Playtime:
933 minutes
Like Monaco 1, great game. The 3D perspective with semi-new classes is a great idea for a sequel.
Like Monaco 1, it takes a bit to get used to - it can be tricky to track coins in the new perspective.
There is a planning stage at the beginning, and you can refer to your map at any time, but planning seems completely pointless at the beginning for everything but story atmosphere (which ends up being a negative - a bit of a "duhh let's just go" moment every level). The map works to find leftover coins later in the level which is great. For some reason, if your character is looking at the map and you're attacked or killed, you will not be warned or jolted out of the map - you'll just be none the wiser until you exit the map. I left feedback about this on discord 3.5 months before this review, and it's still in the game like this.
Like Monaco 1, you play as one of 4 classes in every level and these get mixed up depending on the level - love it, classic Monaco feels. This time around they get trinkets to further uniqueify them, and you unlock trinkets by playing levels with shorter times and more coins.
This progression falls over a bit here, and the most effective way to progress is a hard grind of the very easy first level using the new procedurally generated alternative seeds (which is very cool, albeit subtle). You get a new trinket with an alternative way to play your class at 1 gem, 2 gems, 5 gems and 10 gems, in that sequence. So to get the last skill-based trinket, you need to spend 19 gems per class, over 8 classes. The first level takes 3-10 minutes as a sort of tutorial level, and from about the third level onwards, you can expect to play for an hour or two depending on your speedrunning skill. I don't think the extra gems you get are worth the extra time and effort you spend on those much more difficult levels.
Importantly, the trinkets don't seem to get better with each tier - each character's trinkets are very hit and miss. Some you'll probably never want to use unless you want to challenge yourself, and those aren't the highest-level trinkets. It's not like you have a weaker trinket at tier 1 that you'll use until you unlock a better trinket at tier 2. What makes this stranger, is that every trinket has a health-based penalty, with higher tier trinkets costing as much or more health than the last tier. This would only make sense if the higher tier trinkets were always better.
There's multiple better ways to have done this, like just having the option to unlock any trinket at any point once you have enough gems (let's say 4 gems per tier). Then unlocking more trinkets would feel less like something you have to do and more like a bonus for experimenting as long as you like.
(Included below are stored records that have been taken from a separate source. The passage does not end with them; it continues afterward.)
-- ==== Sys2Proof/Safety.lean ====
section
/-! DEFINITION. What a sound state and a safe run are, in the terms claims use: the invariants of spec/10_state.md R51
with the bounds of R22 and R33, and runs over lists of events. -/

namespace Sys2Proof.Machine

/-- Consecutive symbols differ in bit 3 (R80, R129, R160). -/
def alternates : List Nibble → Bool
  | a :: b :: rest => (clockBit a != clockBit b) && alternates (b :: rest)
  | _ => true

/-- A stored original Transmission (R35, R46): dense ids from 1, every Packet as R181 builds it from a chunk of 1 to
CHUNK_SIZE bytes, and no more Packets than R61 gives room for. -/
def origSound (p : Params) (pks : List Packet) : Prop :=
  pks.length ≤ ceilDiv p.payloadMax p.chunkSize ∧
  ∀ k q, pks[k]? = some q →
    q = newPacket q.data (BitVec.ofNat 16 (k + 1)) ∧ 1 ≤ q.data.length ∧ q.data.length ≤ p.chunkSize

/-- The invariants every event keeps (R51), with the bounds of the state record (R22, R27, R33, R34, R61) and the
alternation of the receive buffer (R160). The transmit clauses are R51 item 5 in a form that a step keeps: the last
write and the queue together alternate, and the queue ends opposite to `tx_clock`; a pending second write equals the
first (R130). -/
structure State.Inv (s : State) : Prop where
  txCnt_le : s.txCnt ≤ s.params.interSymbolDelay
  timer_le : s.timer ≤ s.params.timeout
  txq_le : s.txq.length ≤ s.params.txqCap
  rxbuf_le : s.rxbuf.length ≤ s.params.rxbufCap
  rxbuf_alternates : alternates s.rxbuf = true
  rxbuf_last : ∀ v, s.rxbuf.getLast? = some v → clockBit v = s.rxClock
  idle_empty : s.xferActive = false → s.ctab = [] ∧ s.xferTotal = 0
  waiting_iff_active : s.arqState = .waitingForResponse ↔ s.xferActive = true
  waiting_enq : s.arqState = .waitingForResponse → s.enq.isSome = true
  pending_strobe : s.params.strobeEn = false → s.txPending = none
  pending_eq : ∀ p, s.txPending = some p → p = s.txLastWrite
  tx_alternates : alternates (s.txLastWrite :: s.txq) = true
  tx_clock : ((s.txLastWrite :: s.txq).getLast?).map clockBit = some (!s.txClock)
  total_le : s.xferTotal.toNat ≤ s.params.maxPacketsRx
  ctab_wf : s.ctab.wf = true
  ctab_slots : ∀ slot ∈ s.ctab, 1 ≤ slot.1 ∧ slot.1 ≤ s.xferTotal.toNat ∧ slot.2.length ≤ 250
  orig_sound : ∀ pks, s.orig = some pks → origSound s.params pks

/-- Run instructions one after another, stopping at the first that gives no next state. -/
def execAll : List Instr → State → Host.Outcome State Fault Refusal
  | [], s => .next s
  | i :: is, s =>
    match exec i s with
    | .next t => execAll is t
    | .fault f => .fault f
    | .refused r => .refused r

/-- The CYCLEs that offer a list of symbols to the receiver, one each, with the transport not ready for a write. -/
def receiveAll (syms : List Nibble) : List Instr := syms.map (fun v => .cycle false true (txByte v))

/-- The symbols a block sends for a Transmission from clock state `c` (R88, R128). -/
def frameSymbols (t : Transmission) (c : Bool) : List Nibble := (encodeStream (serialize t) c).1

/-- The symbols among outputs, in order: the nibbles of the transport writes. -/
def writtenSymbols (out : List Output) : List Nibble :=
  out.filterMap (fun o => match o with | .write b => some (rxSymbol b) | .payload _ => none | .halted _ => none)

end Sys2Proof.Machine
end

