-- ==== Sys2Proof/Certificates/Slice0/Obligations.lean ====
section
/-! DEFINITION. The statements for the provers. Each docstring names the rule of spec/ it formalises. -/

open Sys2Proof Sys2Proof.Machine

/-! ### Encoding of the events -/

/-- R98, R92 to R95: decoding the encoding of an instruction gives it back, for all seven events and every value of
their operands. -/
def Obligations.DecodeOfEncodeIsIdentity : Prop :=
  ∀ i : Instr, decode (encode i) = .ok i

/-- R97, R98, R91: an event whose reserved operand bits are 0, and which carries a payload only for SEND, decodes to an
instruction whose encoding is that event. -/
def Obligations.EncodeOfDecodeIsIdentity : Prop :=
  ∀ e : Event, e.wf = true → ∃ i, decode e = .ok i ∧ encode i = e

/-- R97: two words with the same code whose operands agree on the bits that are not reserved decode alike. -/
def Obligations.ReservedOperandBitsAreIgnored : Prop :=
  ∀ (w w' : Word) (payload : List Byte),
    w.extractLsb' 24 8 = w'.extractLsb' 24 8 →
    w.extractLsb' 0 24 &&& operandMask (w.extractLsb' 24 8) =
      w'.extractLsb' 0 24 &&& operandMask (w.extractLsb' 24 8) →
    decode ⟨w, payload⟩ = decode ⟨w', payload⟩

/-- R98 and the event words of 95_test_vectors.md: eight words and what they stand for. -/
def Obligations.OpcodeMapWords : Prop :=
  decode ⟨0x00000000, []⟩ = .ok .nop ∧
  decode ⟨0x01000200, []⟩ = .ok (.cycle true false 0x00) ∧
  decode ⟨0x0100030D, []⟩ = .ok (.cycle true true 0x0D) ∧
  decode ⟨0x02000000, [0x48, 0x69]⟩ = .ok (.send [0x48, 0x69]) ∧
  decode ⟨0x03000000, []⟩ = .ok .reset ∧
  decode ⟨0x10FFFD16, []⟩ = .ok (.encByte 0x16 true false) ∧
  decode ⟨0x1100085D, []⟩ = .ok (.decTriplet 0x8 0x5 0xD) ∧
  decode ⟨0x12000088, []⟩ = .ok (.strobeExpand 0x8 0x8)

/-- R96: a code other than the seven is reserved, and a block that is not FATAL refuses it (the treatment the rule gives
a model). -/
def Obligations.ReservedCodesAreRefused : Prop :=
  ∀ (s : State) (e : Event) (rest : List Event),
    s.params.legal = true → s.fatalCause = none → s.inbox = e :: rest →
    e.word.extractLsb' 24 8 ∉ ([0x00, 0x01, 0x02, 0x03, 0x10, 0x11, 0x12] : List Byte) →
    step s = .refused (.reservedCode (e.word.extractLsb' 24 8))

/-! ### The step -/

/-- R6, R71: a step takes the oldest offered event and runs the instruction it decodes to. That offered events stand in
`inbox` is the model's own (log 3). -/
def Obligations.StepRunsTheDecodedInstruction : Prop :=
  ∀ (s : State) (e : Event) (rest : List Event) (i : Instr),
    s.params.legal = true → s.inbox = e :: rest → decode e = .ok i →
    step s = exec i { s with inbox := rest }

/-- R9, R8, I-7: an instantiation outside the legal ranges is refused. -/
def Obligations.IllegalInstantiationIsRefused : Prop :=
  ∀ s : State,
    ¬ ((1 ≤ s.params.chunkSize ∧ s.params.chunkSize ≤ 100) ∧ 1 ≤ s.params.interSymbolDelay ∧ 1 ≤ s.params.timeout ∧
        27 ≤ s.params.rxbufCap ∧ 27 ≤ s.params.txqCap ∧
        (1 ≤ s.params.maxPacketsRx ∧ s.params.maxPacketsRx ≤ 65534) ∧
        (s.params.payloadMax + s.params.chunkSize - 1) / s.params.chunkSize ≤ 65534) →
    step s = .refused .illegalParameters

/-- R50 (no event changes a parameter), R106 (outputs are appended in order) and R6 (one event a step). The lists `inbox`
and `out` are the model's own (logs 3, 4); that a RESET keeps both is the model's choice (log 5). -/
def Obligations.StepKeepsParametersAndEmittedOutputs : Prop :=
  ∀ s t : State, step s = .next t →
    t.params = s.params ∧ s.out <+: t.out ∧ t.inbox = s.inbox.tail

/-- R276: while FATAL, every event but RESET changes nothing and emits nothing; a reserved code among them. The event is
taken from the model's own list `inbox` (log 3). -/
def Obligations.FatalStopsEveryEventButReset : Prop :=
  (∀ (s : State) (i : Instr), s.fatalCause ≠ none → i ≠ .reset → exec i s = .next s) ∧
  (∀ (s : State) (e : Event) (rest : List Event),
    s.params.legal = true → s.fatalCause ≠ none → s.inbox = e :: rest → decode e ≠ .ok .reset →
    step s = .next { s with inbox := rest })

/-- R274, R275, R277, R37: a block that runs enters FATAL only in a CYCLE that reads a byte, and the last output is then
the notice with the same cause; a block in FATAL leaves it only by RESET. -/
def Obligations.OnlyReceivingEntersFatalAndOnlyResetLeaves : Prop :=
  ∀ (s t : State) (i : Instr), exec i s = .next t →
    (∀ c, s.fatalCause = none → t.fatalCause = some c →
      (∃ txr rxb, i = .cycle txr true rxb) ∧ t.out.getLast? = some (.halted c)) ∧
    (s.fatalCause ≠ none → t.fatalCause ≠ s.fatalCause → i = .reset)

/-! ### NOP, RESET and the reset values -/

/-- R230. -/
def Obligations.NopChangesNothing : Prop :=
  (∀ (w : Word) (payload : List Byte), w.extractLsb' 24 8 = 0x00 → decode ⟨w, payload⟩ = .ok .nop) ∧
  (∀ s : State, exec .nop s = .next s)

/-- R236, R277, R291: RESET completes in every state, FATAL or not, with every element at its value of R49 and no output.
That the parameters, the events still offered and the outputs already emitted stay is the model's choice (log 5). -/
def Obligations.ResetRestoresEveryElement : Prop :=
  (∀ (w : Word) (payload : List Byte), w.extractLsb' 24 8 = 0x03 → decode ⟨w, payload⟩ = .ok .reset) ∧
  ∀ s : State, ∃ t, exec .reset s = .next t ∧
    t.txClock = true ∧ t.txLastWrite = 0x0 ∧ t.txPending = none ∧ t.txq = [] ∧ t.txCnt = 0 ∧
    t.rxClock = false ∧ t.rxbuf = [] ∧ t.arqState = .normal ∧ t.xferActive = false ∧ t.xferTotal = 0 ∧
    t.ctab = [] ∧ t.timer = 0 ∧ t.orig = none ∧ t.enq = none ∧ t.fatalCause = none ∧ t.badcmd = false ∧
    t.result = 0x00000000 ∧ t.lastLoss = none ∧ t.diag = ⟨0, 0, 0, 0, 0, 0, 0, 0, 0, 0⟩ ∧
    t.status = 0x00000100 ∧ t.params = s.params ∧ t.inbox = s.inbox ∧ t.out = s.out

/-- R49, R290: the state after power-on. Its parameters are the model's choice (log 2), and the statement says nothing of
them. -/
def Obligations.PowerOnValues : Prop :=
  State.reset.txClock = true ∧ State.reset.txLastWrite = 0x0 ∧ State.reset.txPending = none ∧
  State.reset.txq = [] ∧ State.reset.txCnt = 0 ∧ State.reset.rxClock = false ∧ State.reset.rxbuf = [] ∧
  State.reset.arqState = .normal ∧ State.reset.xferActive = false ∧ State.reset.xferTotal = 0 ∧
  (∀ k, State.reset.ctab.get k = none) ∧ State.reset.timer = 0 ∧ State.reset.orig = none ∧ State.reset.enq = none ∧
  State.reset.fatalCause = none ∧ State.reset.badcmd = false ∧ State.reset.result = 0x00000000 ∧
  State.reset.lastLoss = none ∧ State.reset.diag = ⟨0, 0, 0, 0, 0, 0, 0, 0, 0, 0⟩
One character in particular seems to have no value at all. Her ability is a dash, but it barely moves you out of the way of whatever you're dashing away from or towards any faster than walking, and she has trinkets that are as expensive as any other character to do things you'd expect her dash to do - like dodge damage. Every other game has a dodge roll, why do I need to spend 19 gems to do that with this character? That ability should be free, and this highest-tier ability should be replaced with something else. Let me ricochet ranged attacks back to my attackers during dashes or something.
Probably the best thing about Monaco 2 is that (most of) the new classes feel a little overpowered in some cases, except that when you bring them into a game, you still feel like you're having fun with it and you still feel challenged by it.
There is a particular issue, a victim of the 3D perspective I think, where usable items are placed too-close together, and only one becomes accessible at all. The prison level has a computer with a vent right next to it, and the computer is completely unusable because pressing E near it (in any position) triggers the windup to enter the vent instead. There's seemingly unavoidable situations like this all over the game anytime the pickaxe is used to create a new interactable.
Overall, the game could use some fine-tuning but I'm still regularly itching to play Monaco 2 just as much as I ever did with Monaco 1.